WEST TO EAST: GEOGRAPHY OF SOUND

Singer Ringo and singer Sheila. Thoiry, France. 1972/Patrice PICOT/Getty Images

Qalam strives to explore the interpenetration of different cultures. To this end, we have decided to launch a series of playlists in which music mediates between different geographical and ideological spaces. Our first playlist is called ‘West to East: One Hundred Best Songs’. It will be updated several times a week, and its curation will focus on how Western pop culture has reflected the realities of the East, whether they are musical, geographical, religious, or political. (The terms ‘West’ and ‘East’ should be taken as broadly and arbitrarily as possible.)

Ringo was one of the kings of French pop music in the 1970s, who was eventually completely forgotten.

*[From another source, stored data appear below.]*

theorem memWrite_deviceHalf (s : State) {a : Word} (he : a.toNat % 2 = 0) (hd : 0x8000 ≤ a.toNat) (v : Word) :
    memWrite s a v = .error (.unmappedDevice a .write) := by
  simp [memWrite, misaligned_eq_false.mpr he, deviceHalf_eq_true.mpr hd]

/-! ### MemWrite that completes, and MemRead after it -/

theorem sameDataBut_writeWord (s : State) (a v : Word) : SameDataBut a s (s.setData (s.data.writeWord a v)) := by
  intro b hlower hupper
  rw [State.setData_data, Memory.read_writeWord, if_neg hupper, if_neg hlower]

/-- Of data memory a read sees the word at its address, and at an odd address nothing. -/
theorem memRead_congr_readWord {s s' : State} {a : Word}
    (h : misaligned a = false → s'.data.readWord a = s.data.readWord a) : memRead s' a = memRead s a := by
  cases hm : misaligned a with
  | true => simp [memRead, hm]
  | false => simp only [memRead, h hm]

theorem memRead_of_memWrite_same {s t : State} {a v : Word} (hw : memWrite s a v = .ok t) : memRead t a = .ok v := by
  obtain ⟨he, hg, rfl⟩ := memWrite_eq_ok.mp hw
  exact memRead_eq_ok.mpr ⟨he, hg, Memory.readWord_writeWord_same s.data a v⟩

theorem memRead_of_memWrite_other {s t : State} {a b v : Word} (hw : memWrite s a v = .ok t) (hb : b ≠ a) :
    memRead t b = memRead s b := by
  obtain ⟨he, -, rfl⟩ := memWrite_eq_ok.mp hw
  exact memRead_congr_readWord fun heb => Memory.readWord_writeWord_other s.data v he heb hb

/-- The pc is no part of what a data read sees. -/
@[simp] theorem memRead_advance (s : State) (a : Word) : memRead s.advance a = memRead s a := rfl

/-! ### LDR, STR and SWP at one effective address, when its accesses stop -/

theorem memory_instrs_fault {s : State} {r sr1 : Reg} {ofst6 : BitVec 6} {f g : Fault}
    (hread : memRead s (effectiveAddress s sr1 ofst6) = .error f)
    (hwrite : memWrite s (effectiveAddress s sr1 ofst6) (s.reg r) = .error g) :
    exec (.ldr r sr1 ofst6) s = .fault f ∧ exec (.str r sr1 ofst6) s = .fault g ∧
      exec (.swp r sr1 ofst6) s = .fault f :=
  ⟨execLdr_of_memRead_error hread, execStr_of_memWrite_error hwrite, execSwp_of_memRead_error hread⟩

/-! ### The program space -/

theorem exec_prog {i : Instr} {s t : State} (h : exec i s = .next t) : t.prog = s.prog := by
  obtain ⟨u, hu, rfl⟩ := effect_of_exec h
  exact hu.prog s

/-! ### The statements -/

/-- Settles O14: no kind of change an instruction makes writes the program space, and a step executes at most one
instruction. -/
theorem stepKeepsProgram : Obligations.StepKeepsProgram := by
  refine ⟨fun s t hstep => ?_, fun _ _ _ => exec_prog⟩
  rcases step_eq_next.mp hstep with ⟨-, rfl⟩ | ⟨-, i, -, he⟩
  · rfl
  · exact exec_prog he

/-- Settles O36: a scaled offset is even, and alignment is the first check of every access. -/
theorem misalignedDataFaults : Obligations.MisalignedDataFaults := by
  intro s r sr1 ofst6
  have hparity : (effectiveAddress s sr1 ofst6).toNat % 2 = (s.reg sr1).toNat % 2 := add_scaled_parity _ _
  refine ⟨hparity, fun hbase => ?_⟩
  have hodd := hparity.trans hbase
  exact memory_instrs_fault (memRead_misaligned s hodd) (memWrite_misaligned s hodd _)

/-- Settles O41: the checks one by one, then what a write that completes has done to each word. -/
theorem memReadCases : Obligations.MemReadCases := by
  refine ⟨fun s a => ⟨memRead_misaligned s, memRead_deviceHalf s, memRead_unwritten, fun v he hg hv => ?_⟩,
    fun s t a v hw => ⟨memRead_of_memWrite_same hw, fun b => memRead_of_memWrite_other hw⟩⟩
  exact memRead_eq_ok.mpr ⟨misaligned_eq_false.mpr he, deviceHalf_eq_false.mpr hg, hv⟩

/-- Settles O42: the checks one by one, then the word written in place of data memory. -/
theorem memWriteCases : Obligations.MemWriteCases := by
  intro s a v
  refine ⟨fun ho => memWrite_misaligned s ho v, fun he hd => memWrite_deviceHalf s he hd v, fun he hg => ?_⟩
  refine ⟨_, ?_, Memory.readWord_writeWord_same s.data a v, sameDataBut_writeWord s a v, rfl⟩
  exact memWrite_eq_ok.mpr ⟨misaligned_eq_false.mpr he, deviceHalf_eq_false.mpr hg, rfl⟩

/-- Settles O43: STR is its write and LDR its read, both with the pc advanced, which no read sees. -/
theorem plainStorage : Obligations.PlainStorage := by
  refine ⟨fun s t src a o dst a' o' hstr haddr => ?_, fun s t src a o b hstr hb => ?_, fun s t dst a o hldr => ?_⟩
  · obtain ⟨u, hw, rfl⟩ := execStr_eq_next.mp hstr
    have hread : memRead u.advance (effectiveAddress u.advance a' o') = .ok (s.reg src) :=
      haddr ▸ (memRead_advance u _).trans (memRead_of_memWrite_same hw)
    exact ⟨_, execLdr_eq_next.mpr ⟨_, hread, rfl⟩, State.reg_setReg_same ..⟩
  · obtain ⟨u, hw, rfl⟩ := execStr_eq_next.mp hstr
    exact (memRead_advance u b).trans (memRead_of_memWrite_other hw hb)
  · obtain ⟨v, -, rfl⟩ := execLdr_eq_next.mp hldr
    rfl

/-- Settles O37: the device half is the second check of every access; SWP stops at its read. -/
theorem deviceHalfFaults : Obligations.DeviceHalfFaults := by
  intro s r sr1 ofst6 he hd
  exact memory_instrs_fault (memRead_deviceHalf s he hd) (memWrite_deviceHalf s he hd _)

end Sys2Proof.Machine
end

section
/-! PROOFS of the statements of 30_encoding.md. Three facts carry them: what each layout of fields says about a word
(an instruction's word is its fields side by side), what the decoder answers on an instruction's word, and that a form
the decoder answers has a row that selects the word. -/

namespace Sys2Proof

/-! ### Fields side by side (30_encoding.md R82) -/

/-- Two strings side by side are a stretch of bits exactly when the one is its upper part and the other its lower. -/
theorem append_eq_extractLsb'_iff {k m n s : Nat} {w : BitVec k} {x : BitVec m} {y : BitVec n} :
    x ++ y = w.extractLsb' s (m + n) ↔ x = w.extractLsb' (s + n) m ∧ y = w.extractLsb' s n := by
  rw [← BitVec.extractLsb'_append_extractLsb'_eq_extractLsb' rfl]
  constructor
  · intro h
    have hi := congrArg (BitVec.extractLsb' n m) h
    have lo := congrArg (BitVec.extractLsb' 0 n) h
    exact ⟨by simpa only [BitVec.extractLsb'_append_eq_left] using hi,
      by simpa only [BitVec.extractLsb'_append_eq_right] using lo⟩
  · rintro ⟨rfl, rfl⟩
    rfl

theorem eq_iff_eq_extractLsb' {k : Nat} {x w : BitVec k} : x = w ↔ x = w.extractLsb' 0 k := by
  rw [BitVec.extractLsb'_eq_self]

theorem eq_extractLsb'_comm {k m s : Nat} {w : BitVec k} {x : BitVec m} :
    x = w.extractLsb' s m ↔ w.extractLsb' s m = x := eq_comm

theorem extractLsb'_eq_ofBool_iff {w : Word} {k : Nat} {b : Bool} :
    w.extractLsb' k 1 = BitVec.ofBool b ↔ bitField w k = b := by
  rw [bitField, BitVec.getLsbD_eq_extractLsb']
  generalize w.extractLsb' k 1 = x
  revert x b
  decide

/-- Three bits are zero when each of them is. -/
theorem extractLsb'_eq_zero_iff {w : Word} {k : Nat} :
    w.extractLsb' k 3 = 0#3 ↔ bitField w (k + 2) = false ∧ bitField w (k + 1) = false ∧ bitField w k = false := by
  rw [← eq_extractLsb'_comm, show 0#3 = BitVec.ofBool false ++ BitVec.ofBool false ++ BitVec.ofBool false from rfl]
  iterate 2 rw [append_eq_extractLsb'_iff]
  simp only [eq_extractLsb'_comm, extractLsb'_eq_ofBool_iff, and_assoc]

theorem dstField_eq_zero_iff {w : Word} :
    dstField w = 0#3 ↔ bitField w 11 = false ∧ bitField w 10 = false ∧ bitField w 9 = false :=
  extractLsb'_eq_zero_iff

/-! ### The layouts of 30_encoding.md R81 -/

section Layouts

variable {w : Word} {op : BitVec 4} {d a b : Reg} {f : Bool}

/-- `op-DST-SR1-000-SR2` -/
theorem regWord_eq_iff :
    op ++ d ++ a ++ 0#3 ++ b = w ↔
      opField w = op ∧ dstField w = d ∧ sr1Field w = a ∧
        (bitField w 5 = false ∧ bitField w 4 = false ∧ bitField w 3 = false) ∧ sr2Field w = b := by
  rw [eq_iff_eq_extractLsb']
  iterate 4 rw [append_eq_extractLsb'_iff]
  simp only [eq_extractLsb'_comm, extractLsb'_eq_zero_iff, and_assoc]
  rfl

/-- `op-DST-SR1-f-5bImm` -/
theorem imm5Word_eq_iff {i : BitVec 5} :
    op ++ d ++ a ++ BitVec.ofBool f ++ i = w ↔
      opField w = op ∧ dstField w = d ∧ sr1Field w = a ∧ bitField w 5 = f ∧ imm5Field w = i := by
  rw [eq_iff_eq_extractLsb']
  iterate 4 rw [append_eq_extractLsb'_iff]
  simp only [eq_extractLsb'_comm, extractLsb'_eq_ofBool_iff, and_assoc]
  rfl

/-- `op-DST-SR1-10-4bIm` -/
theorem imm4Word_eq_iff {k : BitVec 4} :
    op ++ d ++ a ++ 0b10#2 ++ k = w ↔
      opField w = op ∧ dstField w = d ∧ sr1Field w = a ∧ (bitField w 5 = true ∧ bitField w 4 = false) ∧
        imm4Field w = k := by
  rw [eq_iff_eq_extractLsb', show 0b10#2 = BitVec.ofBool true ++ BitVec.ofBool false from rfl]
  iterate 5 rw [append_eq_extractLsb'_iff]
  simp only [eq_extractLsb'_comm, extractLsb'_eq_ofBool_iff, and_assoc]
  rfl

/-- `op-DST-SR1-0-a-0-SR2` -/
theorem flagRegWord_eq_iff :
    op ++ d ++ a ++ 0b0#1 ++ BitVec.ofBool f ++ 0b0#1 ++ b = w ↔
      opField w = op ∧ dstField w = d ∧ sr1Field w = a ∧
        (bitField w 5 = false ∧ bitField w 4 = f ∧ bitField w 3 = false) ∧ sr2Field w = b := by
  rw [eq_iff_eq_extractLsb', show 0b0#1 = BitVec.ofBool false from rfl]
  iterate 6 rw [append_eq_extractLsb'_iff]
  simp only [eq_extractLsb'_comm, extractLsb'_eq_ofBool_iff, and_assoc]
  rfl

/-- `op-DST-SR1-1-a-4bIm` -/
theorem flagImm4Word_eq_iff {k : BitVec 4} :
    op ++ d ++ a ++ 0b1#1 ++ BitVec.ofBool f ++ k = w ↔
      opField w = op ∧ dstField w = d ∧ sr1Field w = a ∧ (bitField w 5 = true ∧ bitField w 4 = f) ∧
        imm4Field w = k := by
  rw [eq_iff_eq_extractLsb', show 0b1#1 = BitVec.ofBool true from rfl]
  iterate 5 rw [append_eq_extractLsb'_iff]
  simp only [eq_extractLsb'_comm, extractLsb'_eq_ofBool_iff, and_assoc]
  rfl

/-- `op-DST-f-8bImmVal` -/
theorem imm8Word_eq_iff {i : BitVec 8} :
    op ++ d ++ BitVec.ofBool f ++ i = w ↔
      opField w = op ∧ dstField w = d ∧ bitField w 8 = f ∧ imm8Field w = i := by
  rw [eq_iff_eq_extractLsb']
  iterate 3 rw [append_eq_extractLsb'_iff]
  simp only [eq_extractLsb'_comm, extractLsb'_eq_ofBool_iff, and_assoc]
  rfl

/-- `op-DST-SR1-6bOfst` -/
theorem ofst6Word_eq_iff {o : BitVec 6} :
    op ++ d ++ a ++ o = w ↔ opField w = op ∧ dstField w = d ∧ sr1Field w = a ∧ ofst6Field w = o := by
  rw [eq_iff_eq_extractLsb']
  iterate 3 rw [append_eq_extractLsb'_iff]
  simp only [eq_extractLsb'_comm, and_assoc]
  rfl

/-- `op-nzpc-8bImmVal` -/
theorem branchWord_eq_iff {n z p c : Bool} {i : BitVec 8} :
    op ++ BitVec.ofBool n ++ BitVec.ofBool z ++ BitVec.ofBool p ++ BitVec.ofBool c ++ i = w ↔
      opField w = op ∧ bitField w 11 = n ∧ bitField w 10 = z ∧ bitField w 9 = p ∧ bitField w 8 = c ∧
        imm8Field w = i := by
  rw [eq_iff_eq_extractLsb']
  iterate 5 rw [append_eq_extractLsb'_iff]
  simp only [eq_extractLsb'_comm, extractLsb'_eq_ofBool_iff, and_assoc]
  rfl

end Layouts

His music has hardly been reissued on compact discs, except for a 2013 compilation and a few 1980s records being available. He was married to the equally popular French singer Sheila; they sang as a duo for a while, and their 1974 wedding was attended by 15,000 guests. This 1976 song about Thai birds is one of the most beautiful and languid in his repertoire, and the languor here is due not only to formal techniques but also to the inevitable associations of those years—thanks to the film Emmanuelle (1974) by Just Jaeckin, Bangkok had already become a symbol of sexual adventure in European minds.